The Canadian Mortgage and Housing Corporation tracks home renovation trends across Canada. Recent statistics from the CMHC have shown that Canadians spent close to $19.7 billion last year in the 10 major urban centers that were surveyed. Overall, 37% of the households surveyed reported that they had completed some form of home renovation in 2007. Canadians reported that the main reasons they undertook renovations were “to update, add value, or to prepare to sell their home.”
Most Canadians- about three quarters – paid for home renovations from their savings; however, 20 per cent of home renovators paid for their renovation project with a credit card or line of credit. Not surprisingly, the average amount spent on renovations paid for with credit was higher than the amount spent from savings – $13,500 versus $11,200.
Indications are that these trends will continue in 2008, as two out of five respondents in Canada’s five largest regional centers – Vancouver British Columbia, Calgary Alberta, Toronto Ontario, Montreal Quebec and Halifax Nova Scotia- indicated that they were planning on undertaking home renovations in 2008. With a cooling housing market, and house prices forecast to grow only marginally in 2008 and 2009, home renovations represent one way in which homeowners can act to build in value to their homes.
Home renovations make sense either to enhance the enjoyment of one’s home or to increase its curb appeal in an emerging buyers’ market, but homeowners using savings or, worse yet, credit cards to finance major home renovations risk depleting their assets. Far better, to arrange a second mortgage or line of credit secured against your home’s existing equity when undertaking a major home renovation project.
While savings or credit card debt can readily finance a minor renovation project such as remodeling a bathroom or painting and wall papering – two of the most popular projects according to the CMHC -when undertaking a major renovation, like building an addition or finishing a basement, it makes sense to use a second mortgage secured against existing home equity as second mortgages carry a much lower interest rate than most credit cards.

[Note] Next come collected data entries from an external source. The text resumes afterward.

-- ==== Sys2Proof/Machine/Wire.lean ====
section
/-! DEFINITION. The Purlin wire (spec/14): received frames byte by byte (Table PUR-3), what is sent as characters
(Table PUR-1), and the 8b/10b code (R253). -/

namespace Sys2Proof

/-! ## Received frames (R258, Table PUR-3) -/

/-- The bytes between SFD and EFD; whether a character there was a violation; the opcode; and RSP. -/
def Frame.bytes (f : Frame) : List Byte := f.body.getD []
def Frame.violation (f : Frame) : Bool := f.body.isNone
def Frame.opc (f : Frame) : BitVec 4 := (f.bytes.getD 0 0).setWidth 4
def Frame.rsp (f : Frame) : Bool := (f.bytes.getD 0 0).getLsbD 7
def Frame.flags (f : Frame) : Byte := f.bytes.getD 1 0

/-- The gable that SESS names. -/
def Frame.sess (f : Frame) : Gable := ⟨(f.bytes.getD 2 0).toNat % 8, by omega⟩

/-- The opcodes whose frames carry SEQ and TAG (Table PUR-4). -/
def sequenced (opc : BitVec 4) : Bool := opc = 0x2 || (decide (4 ≤ opc.toNat) && decide (opc.toNat ≤ 8)) || opc = 0xC

/-- The opcodes of control frames (Table PUR-4). -/
def control (opc : BitVec 4) : Bool := opc = 0x1 || opc = 0x3 || decide (9 ≤ opc.toNat)

/-- Where DATA begins. -/
def Frame.dataAt (f : Frame) : Nat := if sequenced f.opc then 10 else 6

/-- LEN, DATA and the fields of a sequenced frame, most significant byte first. -/
def Frame.len (f : Frame) : Nat := Machine.beNat ((f.bytes.drop 4).take 2)
def Frame.seq (f : Frame) : Word := BitVec.ofNat 32 (Machine.beNat ((f.bytes.drop 6).take 4))
def Frame.data (f : Frame) : List Byte := (f.bytes.drop f.dataAt).take f.len
def Frame.tag (f : Frame) : List Byte := (f.bytes.drop (f.dataAt + f.len)).take 8

/-- The bytes that a frame with this opcode and LEN has, FCS included. -/
def Frame.size (f : Frame) : Nat := f.dataAt + f.len + (if sequenced f.opc then 8 else 0) + 4

/-- The FCS is the CRC-32 of every byte before it. -/
def Frame.fcsOk (f : Frame) : Bool :=
  let n := f.bytes.length - 4
  decide (Machine.beNat (f.bytes.drop n) = (Machine.crc32 (f.bytes.take n)).toNat)

/-- FLAGS bits that an opcode names (Table PUR-4, R265). -/
def flagsOk (opc : BitVec 4) (flags : Byte) : Bool :=
  flags = 0 || ((opc = 0x1 || opc = 0x6 || opc = 0x7 || opc = 0x8) && flags = 1)

/-- Why a received frame is discarded, if it is (R259): a violation; an FCS that fails; a length that breaks Table PUR-3;
a reserved opcode, RSP = 1, or BUSY, which only the warden sends; a field that is not 0 where it must be. -/
def Frame.discard (f : Frame) : Option DiscardCause :=
  let first := (f.bytes.getD 0 0).toNat
  if f.violation || f.bytes.length < 4 then some .other
  else if !f.fcsOk then some .fcs
  else if f.bytes.length < 10 || f.bytes.length ≠ f.size || 508 < f.bytes.length then some .other
  else if f.opc = 0 || decide (0xC ≤ f.opc.toNat) || f.rsp then some .other
  else if first / 16 % 8 ≠ 0 || decide (8 ≤ (f.bytes.getD 2 0).toNat) || f.bytes.getD 3 0 ≠ 0 || !flagsOk f.opc f.flags then
    some .other
  else none

/-- The frame with its fields as Table PUR-3 lays them out, and its FCS. -/
def Frame.make (port : Port) (opc : BitVec 4) (flags : Byte) (sess : Gable) (seq : Word) (data tag : List Byte) : Frame :=
  let body := [opc.setWidth 8, flags, BitVec.ofNat 8 sess.val, 0] ++ Machine.beBytes 2 data.length ++
    (if sequenced opc then Machine.beBytes 4 seq.toNat else []) ++ data ++ (if sequenced opc then tag else [])
  { port := port, body := some (body ++ Machine.beBytes 4 (Machine.crc32 body).toNat) }

end Sys2Proof

namespace Sys2Proof.Machine

/-! ## Characters (Table PUR-1) -/

/-- A character: control (K) or data (D), as a byte that holds y in its upper three bits and x in its lower five. -/
structure LineChar where
  k : Bool
  v : Byte
  deriving DecidableEq, Repr

def charD (v : Byte) : LineChar := { k := false, v := v }
def charK (x y : Nat) : LineChar := { k := true, v := BitVec.ofNat 8 (32 * y + x) }

/-- The comma, and IDLE. -/
def charK28_5 : LineChar := charK 28 5
def idleSet : List LineChar := [charK28_5, charD 0x50]

/-- `count` character positions filled with IDLE. -/
def idleFill : Nat → List LineChar
  | 0 => []
  | 1 => [charK28_5]
  | n + 2 => idleSet ++ idleFill n

/-- A body between SFD and EFD, with its FCS. -/
def frameChars (body : List Byte) : List LineChar :=
  [charK 27 7] ++ (body ++ beBytes 4 (crc32 body).toNat).map charD ++ [charK 29 7]

/-- A training set: its second character tells TS1 from TS2. -/
def trainChars (second : Byte) (rate role : BitVec 2) (tkt : BitVec 16) (port : Port) : List LineChar :=
  charK28_5 :: ([second, rate.setWidth 8, role.setWidth 8] ++ beBytes 2 tkt.toNat ++ [BitVec.ofNat 8 port.val, 0]).map charD

/-- The first six bytes of a body. -/
def bodyHead (opc flags sess code : Byte) (len : Nat) : List Byte := [opc, flags, sess, code] ++ beBytes 2 len

/-- The bytes before FCS of a frame that the warden sends (Table PUR-3); none for an ordered set. -/
def TxFrame.body : TxFrame → List Byte
  | .ts1 _ _ _ _ => []
  | .ts2 _ _ _ _ => []
  | .sof _ _ => []
  | .slp => []
  | .credit epoch cum => bodyHead 0x09 0 0 0 3 ++ [epoch] ++ beBytes 2 cum.toNat
  | .swapReq tkt => bodyHead 0x0A 0 0 0 2 ++ beBytes 2 tkt.toNat
  | .swapAck tkt => bodyHead 0x0B 0 0 0 2 ++ beBytes 2 tkt.toNat
  | .ping d => bodyHead 0x83 0 0 0 d.length ++ d
  | .openResp g code d => bodyHead 0x81 0 (BitVec.ofNat 8 g.val) code d.length ++ d
  | .response opc flags g code seq d tag =>
    bodyHead (0x80 ||| opc.setWidth 8) flags (BitVec.ofNat 8 g.val) code d.length ++ beBytes 4 seq.toNat ++ d ++ tag

/-- What a queued item puts on the line. -/
def TxFrame.chars : TxFrame → List LineChar
  | .ts1 rate role tkt port => trainChars 0x4A rate role tkt port
  | .ts2 rate role tkt port => trainChars 0x45 rate role tkt port
  | .sof head sfn =>
    let c := charK 28 (if head then 1 else 2)
    [charK28_5, c, c, charD sfn]
  | .slp => [charK28_5, charK 28 6, charK 28 6, charK 28 6]
  | .credit epoch cum => frameChars (TxFrame.credit epoch cum).body
  | .swapReq tkt => frameChars (TxFrame.swapReq tkt).body
  | .swapAck tkt => frameChars (TxFrame.swapAck tkt).body
  | .ping d => frameChars (TxFrame.ping d).body
  | .openResp g code d => frameChars (TxFrame.openResp g code d).body
  | .response opc flags g code seq d tag => frameChars (TxFrame.response opc flags g code seq d tag).body

/-! ## 8b/10b (R253) -/

/-- The six-bit groups abcdei of x = 0 to 31 for a negative running disparity, and that of K28. -/
def code6 : List Nat :=
  [0x27, 0x1D, 0x2D, 0x31, 0x35, 0x29, 0x19, 0x38, 0x39, 0x25, 0x15, 0x34, 0x0D, 0x2C, 0x1C, 0x17,
   0x1B, 0x23, 0x13, 0x32, 0x0B, 0x2A, 0x1A, 0x3A, 0x33, 0x26, 0x16, 0x36, 0x0E, 0x2E, 0x1E, 0x2B]
def code6K28 : Nat := 0x0F

/-- The four-bit groups fghj of y = 0 to 7 for a negative running disparity: data, and control. D.x.7 has a second form. -/
def code4 : List Nat := [0xB, 0x9, 0x5, 0xC, 0xD, 0xA, 0x6, 0xE]
def code4K : List Nat := [0xB, 0x6, 0xA, 0xC, 0xD, 0x5, 0x9, 0x7]
def code4A7 : Nat := 0x7

/-- Ones in a group. -/
def ones (v : Nat) : Nat := ((List.range 6).filter (fun k => v / 2 ^ k % 2 = 1)).length

/-- The second form of D.x.7: it avoids runs of five equal bits. -/
def alternate7 (plus : Bool) (x : Nat) : Bool := if plus then [11, 13, 14].contains x else [17, 18, 20].contains x

/-- The six-bit group of a character at a running disparity, and the disparity after it. -/
def encode6 (plus : Bool) (k : Bool) (x : Nat) : Nat × Bool :=
  let g := if k && x = 28 then code6K28 else code6.getD x 0
  (if plus && (ones g ≠ 3 || x = 7 || (k && x = 28)) then 63 - g else g, plus != decide (ones g ≠ 3))

/-- The four-bit group of a character at the disparity after its six-bit group, and the disparity after it. -/
def encode4 (plus : Bool) (k : Bool) (x y : Nat) : Nat × Bool :=
  let g := if k then code4K.getD y 0 else if y = 7 && alternate7 plus x then code4A7 else code4.getD y 0
  (if plus && (k || ones g ≠ 2 || y = 3) then 15 - g else g, plus != decide (ones g ≠ 2))

/-- The ten bits of a character, `a` first, and the running disparity after it (`true` is positive). -/
def encodeChar (plus : Bool) (c : LineChar) : BitVec 10 × Bool :=
  let x := c.v.toNat % 32
  let y := c.v.toNat / 32
  let (g6, p) := encode6 plus c.k x
  let (g4, p) := encode4 p c.k x y
  (BitVec.ofNat 10 (16 * g6 + g4), p)

/-- Characters as code groups, and the running disparity after them. -/
def encodeChars : Bool → List LineChar → List (BitVec 10) × Bool
  | plus, [] => ([], plus)
  | plus, c :: cs =>
    let (w, p) := encodeChar plus c
    let (ws, q) := encodeChars p cs
    (w :: ws, q)

/-- Every character that the code has. -/
def allChars : List LineChar :=
  (List.range 256).map (fun v => charD (BitVec.ofNat 8 v)) ++ (List.range 8).map (fun y => charK 28 y) ++
    [charK 23 7, charK 27 7, charK 29 7, charK 30 7]

/-- A received group is a code or disparity violation: no character has it at the receiver's running disparity. -/
def violates (plus : Bool) (group : BitVec 10) : Bool := allChars.all (fun c => decide ((encodeChar plus c).1 ≠ group))

end Sys2Proof.Machine
end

Second Mortgage for Mobile or Manufactured homes BC
Some lenders offer second mortgage or consolidation loans on manufactured homes or mobile homes, they are very hard to find this type of loan for these types of structures but we do have some lendes so call. The difficulty is that lending institutions or unconventional lenders consider modular or manufactured homes greater risks than traditional single family housing. Bank on paying higher interest rates on second mortgage loans for pre-fabricated or mobile housing.
In order to secure additional loan products on manufactured housing there may be certain requirements that need to be met or restrictions, such as:
The home must be located on land you own rather than in a mobile home park or rented lot.
The home is your primary or secondary residence, not a rental or investment property.
The home may need to be immobilized and on a permanent foundation base.
The home may need to have been built after a certain year to obtain the financing.